**ASSIGNMENT:** Using the records that appear below, write out exactly the lines from the one with "counts : Counts" through the one with "def widened (v", keeping both end lines.

─── DATA SUPPLIED ───

-- ==== Sys2Proof/Machine/Drain.lean ====
section
/-! DEFINITION. Sys2Proof/Machine/Drain.lean: the drain chain of an output block (R154 to R158), output scales (R122 to R125), statistics taps (R126), the
range monitor (R413, R414). -/
namespace Sys2Proof.Machine

open Sys2Proof

/-- An element in the drain: row and column in the block, and its binary64 value. -/
structure DrainElem where
  row : Nat
  col : Nat
  x : Nat
  deriving DecidableEq, Repr

/-- What a chain has produced so far: its elements, counts, statistics (tap, index, entry), writes, saturated elements of its requantise
step, zero entries met, the row images of a bank destination, and the status that ends the operation. -/
structure DrainOut where
  xs : List DrainElem
  counts : Counts := {}
  stats : List (Nat × Nat × Nat) := []
  writes : List TileWrite := []
  reqSat : Nat := 0
  zeros : List Nat := []
  images : List (Nat × List Nat) := []
  reads : List (Nat × Nat) := []
  status : Nat := 0
  deriving DecidableEq, Repr

def widen32 (x : Nat) : Nat := toB64 (unpack binary32 x)

/-- A value of a drain step widened to binary64: a signalling NaN raises invalid (R95, R96). -/
def widened (v : FVal) : B64 := (toB64 v, if v.isSignalling then flagInvalid else 0)

/-- A binary64 operation on an element and a widened operand, with the flags of both. -/
def withWide (op : Nat → Nat → B64) (x : Nat) (v : FVal) : B64 :=
  let w := widened v
  let r := op x w.1
  (r.1, r.2 ||| w.2)

/-- minimumNumber(maximumNumber(x, lo), hi) (R99, R155). -/
def clampStep (lo hi : FVal) (x : Nat) : B64 :=
  let a := withWide (b64MinMax true) x lo
  let b := withWide (b64MinMax false) a.1 hi
  (b.1, a.2 ||| b.2)

/-- The invalid flag that signalling NaNs among the values of a statistics tap raise (R96, R99). -/
def signallingFlag (xs : List Nat) : Nat := if xs.any fun x => (b64 x).isSignalling then flagInvalid else 0

/-- Apply a binary64 operation to every element, gathering flags. -/
def DrainOut.map64 (s : DrainOut) (f : DrainElem → B64) : DrainOut :=
  let rs := s.xs.map fun e => (e, f e)
  { s with xs := rs.map fun p => { p.1 with x := p.2.1 },
           counts := s.counts.add { flags := rs.foldl (fun a p => a ||| p.2.2) 0 } }

/-- Group index of folded column `nf` for groups of `g` columns within each head (R119). -/
def outGroup (o nf g : Nat) : Nat := (foldCol o nf).1 * ceilDiv (opN o) g + (foldCol o nf).2 / g

/-- Address of the entry of an output scale or statistics reference for an element (R119). -/
def outEntryAddr (o : Nat) (r : ScaleRef) (mf nf : Nat) : Nat :=
  match r.mode with
  | 1 => r.addr
  | 2 => r.addr + 4 * nf
  | _ => r.addr + mf * r.stride + 4 * outGroup o nf r.groupSize

/-- MAXABS and NONFINITE of a set of values (R126), as a statistics entry. -/
def statsEntry (xs : List Nat) : Nat :=
  let vs := xs.map b64
  let mx := vs.foldl (fun (a : FVal) v => if v.isNaN || v.isInf then a else FVal.maxAbs a v) (.fin false 0 0)
  let p := (pack binary32 .rup false mx).code
  let past := (unpack binary32 p).isInf
  (if past then 0x7F7FFFFF else p) + if past || vs.any (·.isInf) then 2 ^ 31 else 0

/-- The larger MAXABS and the OR of NONFINITE (R127). -/
def mergeEntry (a b : Nat) : Nat := max (a % 2 ^ 31) (b % 2 ^ 31) + (if a / 2 ^ 31 % 2 = 1 ∨ b / 2 ^ 31 % 2 = 1 then 2 ^ 31 else 0)

/-- Distinct keys of a list, in order of first appearance. -/
def distinctKeys : List Nat → List Nat
  | [] => []
  | k :: t => k :: (distinctKeys t).filter (· ≠ k)

/-- The elements split by a key. -/
def groupElems (key : DrainElem → Nat) (xs : List DrainElem) : List (Nat × List DrainElem) :=
  (distinctKeys (xs.map key)).map fun k => (k, xs.filter fun e => key e = k)

/-- Quantise every element with the scales of a reference (R101, R122 to R124): codes, counts, entries written, zero entries met. -/
def quantiseAll (d : Dev) (o m0 n0 : Nat) (r : ScaleRef) (source fmt : Nat) (xs : List DrainElem) :
    List (DrainElem × Int × Cls) × Nat × List TileWrite × List Nat :=
  let (sg, b) := (fmtInt fmt).getD (true, 8)
  let qmax := (qmaxOf fmt).getD 1
  if r.mode = 0 then (xs.map fun e => (e, quantise sg b e.x (.fin false 1 0)), 0, [], [])
  else if source = 2 then
    let gs := groupElems (fun e => outEntryAddr o r (m0 + e.row) (n0 + e.col)) xs
    let done := gs.map fun g =>
      let mx := g.2.foldl (fun (a : FVal) e => let v := b64 e.x
        if v.isNaN || v.isInf then a else FVal.maxAbs a v) (.fin false 0 0)
      let s := scaleFromMax mx qmax
      (g.2.map fun e => (e, quantise sg b e.x (unpack binary32 s)), if mx.isZero then 1 else 0, (⟨g.1, 0, 32, [s]⟩ : TileWrite))
    (done.flatMap (·.1), nsum (done.map (·.2.1)), done.map (·.2.2), [])
  else
    let entry := fun (e : DrainElem) => outEntryAddr o r (m0 + e.row) (n0 + e.col)
    let scale := fun (e : DrainElem) => let w := d.peekNat (entry e) 4
      if source = 1 then unpack binary32 (scaleFromEntry w qmax) else unpack binary32 w
    let zs := if source = 1 then (distinctKeys (xs.map entry)).filter fun a => d.peekNat a 4 % 2 ^ 31 = 0 else []
    (xs.map fun e => (e, quantise sg b e.x (scale e)), 0, [], zs)

/-- Counts of a list of classes. -/
def clsCounts (l : List Cls) : Counts := Counts.sum (l.map Counts.ofCls)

───

**SOLUTION FOR THIS TASK:**
  counts : Counts := {}
  stats : List (Nat × Nat × Nat) := []
  writes : List TileWrite := []
  reqSat : Nat := 0
  zeros : List Nat := []
  images : List (Nat × List Nat) := []
  reads : List (Nat × Nat) := []
  status : Nat := 0
  deriving DecidableEq, Repr

def widen32 (x : Nat) : Nat := toB64 (unpack binary32 x)

/-- A value of a drain step widened to binary64: a signalling NaN raises invalid (R95, R96). -/
def widened (v : FVal) : B64 := (toB64 v, if v.isSignalling then flagInvalid else 0)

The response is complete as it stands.